### GIVEN DATA

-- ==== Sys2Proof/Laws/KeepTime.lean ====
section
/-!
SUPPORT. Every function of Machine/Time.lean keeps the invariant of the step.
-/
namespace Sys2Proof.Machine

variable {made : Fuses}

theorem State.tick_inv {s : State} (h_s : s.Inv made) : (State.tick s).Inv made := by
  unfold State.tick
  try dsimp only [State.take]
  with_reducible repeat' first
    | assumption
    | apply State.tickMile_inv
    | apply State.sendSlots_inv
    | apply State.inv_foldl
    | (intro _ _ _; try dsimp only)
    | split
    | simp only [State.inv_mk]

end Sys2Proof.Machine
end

######
### GIVEN DATA

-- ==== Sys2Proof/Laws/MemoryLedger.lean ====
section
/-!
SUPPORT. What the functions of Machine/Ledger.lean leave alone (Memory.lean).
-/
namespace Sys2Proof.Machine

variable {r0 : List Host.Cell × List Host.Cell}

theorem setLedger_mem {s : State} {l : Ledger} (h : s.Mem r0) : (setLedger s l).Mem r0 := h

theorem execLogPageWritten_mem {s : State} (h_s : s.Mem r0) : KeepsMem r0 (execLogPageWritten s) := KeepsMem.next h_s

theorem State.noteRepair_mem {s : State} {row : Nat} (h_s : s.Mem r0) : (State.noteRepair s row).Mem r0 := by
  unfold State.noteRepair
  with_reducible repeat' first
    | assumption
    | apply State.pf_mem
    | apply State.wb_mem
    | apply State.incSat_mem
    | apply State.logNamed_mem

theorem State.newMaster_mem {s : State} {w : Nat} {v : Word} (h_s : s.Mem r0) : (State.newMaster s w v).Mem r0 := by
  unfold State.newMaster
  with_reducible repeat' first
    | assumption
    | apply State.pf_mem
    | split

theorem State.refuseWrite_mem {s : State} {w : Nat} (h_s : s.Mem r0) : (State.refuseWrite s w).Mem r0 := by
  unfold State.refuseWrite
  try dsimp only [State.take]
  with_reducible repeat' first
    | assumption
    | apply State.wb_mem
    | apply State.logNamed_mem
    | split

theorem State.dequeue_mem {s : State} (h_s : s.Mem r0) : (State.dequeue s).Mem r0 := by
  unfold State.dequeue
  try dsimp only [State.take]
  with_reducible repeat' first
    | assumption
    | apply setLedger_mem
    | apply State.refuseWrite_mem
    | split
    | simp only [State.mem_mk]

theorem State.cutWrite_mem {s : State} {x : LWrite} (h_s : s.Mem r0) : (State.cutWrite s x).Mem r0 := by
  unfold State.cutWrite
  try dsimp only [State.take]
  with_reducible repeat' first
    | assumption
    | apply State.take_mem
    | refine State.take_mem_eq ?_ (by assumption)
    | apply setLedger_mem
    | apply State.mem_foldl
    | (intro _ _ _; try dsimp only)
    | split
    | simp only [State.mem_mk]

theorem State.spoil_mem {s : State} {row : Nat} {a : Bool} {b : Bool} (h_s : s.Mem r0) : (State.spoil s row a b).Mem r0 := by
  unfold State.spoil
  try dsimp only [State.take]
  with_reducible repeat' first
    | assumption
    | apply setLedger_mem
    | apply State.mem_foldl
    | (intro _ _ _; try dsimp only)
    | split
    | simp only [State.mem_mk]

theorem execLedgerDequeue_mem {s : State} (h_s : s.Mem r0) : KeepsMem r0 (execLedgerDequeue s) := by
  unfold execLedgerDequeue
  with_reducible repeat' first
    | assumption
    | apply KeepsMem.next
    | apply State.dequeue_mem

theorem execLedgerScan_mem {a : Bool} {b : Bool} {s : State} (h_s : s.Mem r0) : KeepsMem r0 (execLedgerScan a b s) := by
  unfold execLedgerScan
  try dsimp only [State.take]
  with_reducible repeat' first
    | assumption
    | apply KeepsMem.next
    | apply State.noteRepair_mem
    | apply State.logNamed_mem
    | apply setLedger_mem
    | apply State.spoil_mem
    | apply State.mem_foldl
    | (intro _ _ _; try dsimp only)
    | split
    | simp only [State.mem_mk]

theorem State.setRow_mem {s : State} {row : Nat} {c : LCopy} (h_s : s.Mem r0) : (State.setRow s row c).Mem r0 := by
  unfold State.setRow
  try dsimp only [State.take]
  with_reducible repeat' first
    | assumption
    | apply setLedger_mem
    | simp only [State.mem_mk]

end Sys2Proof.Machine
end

######
### GIVEN DATA

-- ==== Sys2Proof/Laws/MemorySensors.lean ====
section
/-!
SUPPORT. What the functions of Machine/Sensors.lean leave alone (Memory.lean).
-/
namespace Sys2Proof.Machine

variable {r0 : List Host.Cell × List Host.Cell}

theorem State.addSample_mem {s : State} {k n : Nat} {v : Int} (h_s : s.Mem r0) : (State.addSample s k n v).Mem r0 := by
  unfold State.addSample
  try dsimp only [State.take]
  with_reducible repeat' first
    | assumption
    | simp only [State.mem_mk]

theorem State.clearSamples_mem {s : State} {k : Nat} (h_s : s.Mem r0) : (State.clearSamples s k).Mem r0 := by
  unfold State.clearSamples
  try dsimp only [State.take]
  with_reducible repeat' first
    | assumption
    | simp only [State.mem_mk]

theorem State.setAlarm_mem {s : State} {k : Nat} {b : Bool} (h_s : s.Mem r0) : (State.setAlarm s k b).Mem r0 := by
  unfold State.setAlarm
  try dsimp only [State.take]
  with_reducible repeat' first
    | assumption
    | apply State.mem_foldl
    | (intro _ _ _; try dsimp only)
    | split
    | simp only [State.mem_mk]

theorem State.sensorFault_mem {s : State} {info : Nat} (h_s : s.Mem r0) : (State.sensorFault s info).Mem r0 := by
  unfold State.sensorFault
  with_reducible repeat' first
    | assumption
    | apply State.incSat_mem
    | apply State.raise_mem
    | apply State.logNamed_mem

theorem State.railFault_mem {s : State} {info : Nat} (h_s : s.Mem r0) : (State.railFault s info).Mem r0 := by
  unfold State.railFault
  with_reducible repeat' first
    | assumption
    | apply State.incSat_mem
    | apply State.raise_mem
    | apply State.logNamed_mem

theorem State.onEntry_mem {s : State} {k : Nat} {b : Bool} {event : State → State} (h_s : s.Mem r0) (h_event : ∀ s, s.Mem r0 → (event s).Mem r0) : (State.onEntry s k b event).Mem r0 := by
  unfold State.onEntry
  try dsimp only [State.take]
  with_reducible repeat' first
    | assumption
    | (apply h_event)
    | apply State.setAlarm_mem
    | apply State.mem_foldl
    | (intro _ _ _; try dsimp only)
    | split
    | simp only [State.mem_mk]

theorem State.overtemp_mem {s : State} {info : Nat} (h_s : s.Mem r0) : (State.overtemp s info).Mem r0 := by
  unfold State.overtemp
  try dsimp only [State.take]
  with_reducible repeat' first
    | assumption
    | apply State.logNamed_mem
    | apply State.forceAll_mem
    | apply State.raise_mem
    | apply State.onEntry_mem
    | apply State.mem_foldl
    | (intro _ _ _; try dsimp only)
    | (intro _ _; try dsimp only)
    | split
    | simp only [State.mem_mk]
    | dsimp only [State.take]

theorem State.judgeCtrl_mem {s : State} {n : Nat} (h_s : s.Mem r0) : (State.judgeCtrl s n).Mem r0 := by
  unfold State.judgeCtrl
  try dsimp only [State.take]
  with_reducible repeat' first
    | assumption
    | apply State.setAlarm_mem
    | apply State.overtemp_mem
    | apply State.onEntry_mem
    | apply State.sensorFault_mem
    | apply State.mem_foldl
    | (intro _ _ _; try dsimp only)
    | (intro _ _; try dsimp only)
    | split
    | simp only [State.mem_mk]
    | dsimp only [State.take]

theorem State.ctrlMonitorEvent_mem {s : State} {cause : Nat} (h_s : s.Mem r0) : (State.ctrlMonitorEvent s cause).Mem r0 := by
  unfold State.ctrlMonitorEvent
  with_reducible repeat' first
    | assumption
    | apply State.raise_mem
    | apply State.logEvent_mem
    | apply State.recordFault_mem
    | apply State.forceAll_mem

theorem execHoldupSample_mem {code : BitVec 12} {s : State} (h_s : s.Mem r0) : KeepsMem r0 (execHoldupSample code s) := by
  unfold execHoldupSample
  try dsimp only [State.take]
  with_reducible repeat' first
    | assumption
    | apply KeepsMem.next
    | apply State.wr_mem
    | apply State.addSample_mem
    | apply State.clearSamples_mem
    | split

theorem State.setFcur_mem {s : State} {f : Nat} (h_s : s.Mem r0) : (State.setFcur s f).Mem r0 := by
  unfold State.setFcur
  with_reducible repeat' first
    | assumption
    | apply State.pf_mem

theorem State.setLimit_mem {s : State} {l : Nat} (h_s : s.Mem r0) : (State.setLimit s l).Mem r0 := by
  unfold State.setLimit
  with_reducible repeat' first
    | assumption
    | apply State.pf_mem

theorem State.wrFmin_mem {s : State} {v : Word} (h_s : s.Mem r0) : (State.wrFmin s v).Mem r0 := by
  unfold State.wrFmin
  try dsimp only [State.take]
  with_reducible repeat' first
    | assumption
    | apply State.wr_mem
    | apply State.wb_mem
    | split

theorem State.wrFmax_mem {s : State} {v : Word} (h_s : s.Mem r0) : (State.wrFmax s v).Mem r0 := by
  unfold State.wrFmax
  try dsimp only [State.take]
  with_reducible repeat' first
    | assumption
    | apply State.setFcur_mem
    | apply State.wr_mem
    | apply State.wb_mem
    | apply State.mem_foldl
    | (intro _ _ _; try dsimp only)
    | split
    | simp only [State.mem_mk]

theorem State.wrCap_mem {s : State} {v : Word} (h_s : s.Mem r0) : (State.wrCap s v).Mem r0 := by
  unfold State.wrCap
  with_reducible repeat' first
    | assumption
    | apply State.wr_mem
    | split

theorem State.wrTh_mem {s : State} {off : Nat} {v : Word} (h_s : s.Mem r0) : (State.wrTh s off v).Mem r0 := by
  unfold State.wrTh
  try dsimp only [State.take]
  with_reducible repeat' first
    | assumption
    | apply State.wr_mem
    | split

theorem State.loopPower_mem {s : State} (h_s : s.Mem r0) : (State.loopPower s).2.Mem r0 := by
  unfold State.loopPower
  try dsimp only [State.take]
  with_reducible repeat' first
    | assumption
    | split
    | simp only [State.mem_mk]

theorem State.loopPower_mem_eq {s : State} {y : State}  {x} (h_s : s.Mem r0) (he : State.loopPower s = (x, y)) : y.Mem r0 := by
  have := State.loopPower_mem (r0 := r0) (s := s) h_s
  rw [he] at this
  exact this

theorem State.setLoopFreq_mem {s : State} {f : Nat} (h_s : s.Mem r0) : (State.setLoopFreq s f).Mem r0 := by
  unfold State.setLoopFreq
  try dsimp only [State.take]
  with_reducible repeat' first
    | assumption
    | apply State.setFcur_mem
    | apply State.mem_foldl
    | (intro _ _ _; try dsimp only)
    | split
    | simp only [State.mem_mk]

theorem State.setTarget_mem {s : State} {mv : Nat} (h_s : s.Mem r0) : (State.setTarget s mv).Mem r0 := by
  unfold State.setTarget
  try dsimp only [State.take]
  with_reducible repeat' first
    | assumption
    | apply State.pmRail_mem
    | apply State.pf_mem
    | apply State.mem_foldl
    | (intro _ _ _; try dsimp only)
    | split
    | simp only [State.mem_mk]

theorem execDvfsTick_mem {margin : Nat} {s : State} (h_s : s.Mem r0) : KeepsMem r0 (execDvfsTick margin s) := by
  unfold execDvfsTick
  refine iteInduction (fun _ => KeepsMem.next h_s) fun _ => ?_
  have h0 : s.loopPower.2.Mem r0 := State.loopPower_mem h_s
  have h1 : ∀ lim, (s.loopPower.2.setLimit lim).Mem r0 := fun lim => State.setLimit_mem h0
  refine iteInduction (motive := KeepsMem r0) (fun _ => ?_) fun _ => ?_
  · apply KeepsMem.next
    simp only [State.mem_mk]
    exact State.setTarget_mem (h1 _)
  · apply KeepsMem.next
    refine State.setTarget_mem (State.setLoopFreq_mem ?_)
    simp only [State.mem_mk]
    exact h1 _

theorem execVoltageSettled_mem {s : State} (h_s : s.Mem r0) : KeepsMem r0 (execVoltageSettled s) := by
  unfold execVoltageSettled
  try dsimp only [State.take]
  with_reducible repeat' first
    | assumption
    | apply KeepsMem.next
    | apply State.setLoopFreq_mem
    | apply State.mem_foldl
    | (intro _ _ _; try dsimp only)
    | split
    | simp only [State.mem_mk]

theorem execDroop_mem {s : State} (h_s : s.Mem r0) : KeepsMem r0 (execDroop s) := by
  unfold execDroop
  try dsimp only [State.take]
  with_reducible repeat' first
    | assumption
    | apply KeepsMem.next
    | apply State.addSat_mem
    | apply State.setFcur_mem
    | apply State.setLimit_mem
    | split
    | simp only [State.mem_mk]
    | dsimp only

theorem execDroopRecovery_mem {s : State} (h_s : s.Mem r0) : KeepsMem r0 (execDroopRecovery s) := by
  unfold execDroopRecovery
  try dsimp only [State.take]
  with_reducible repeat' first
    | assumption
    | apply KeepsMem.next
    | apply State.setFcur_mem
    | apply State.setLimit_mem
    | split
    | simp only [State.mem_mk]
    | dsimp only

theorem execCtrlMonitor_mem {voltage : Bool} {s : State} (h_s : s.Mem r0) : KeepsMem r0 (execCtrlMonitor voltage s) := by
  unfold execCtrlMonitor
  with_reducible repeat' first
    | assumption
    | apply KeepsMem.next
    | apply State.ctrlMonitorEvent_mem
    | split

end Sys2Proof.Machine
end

######

(GOAL OF THE EXERCISE): Going through the records, work out how many lines contain the word "wrTh". Please answer with the number only.

(RESPONSE TO THE EXERCISE): 2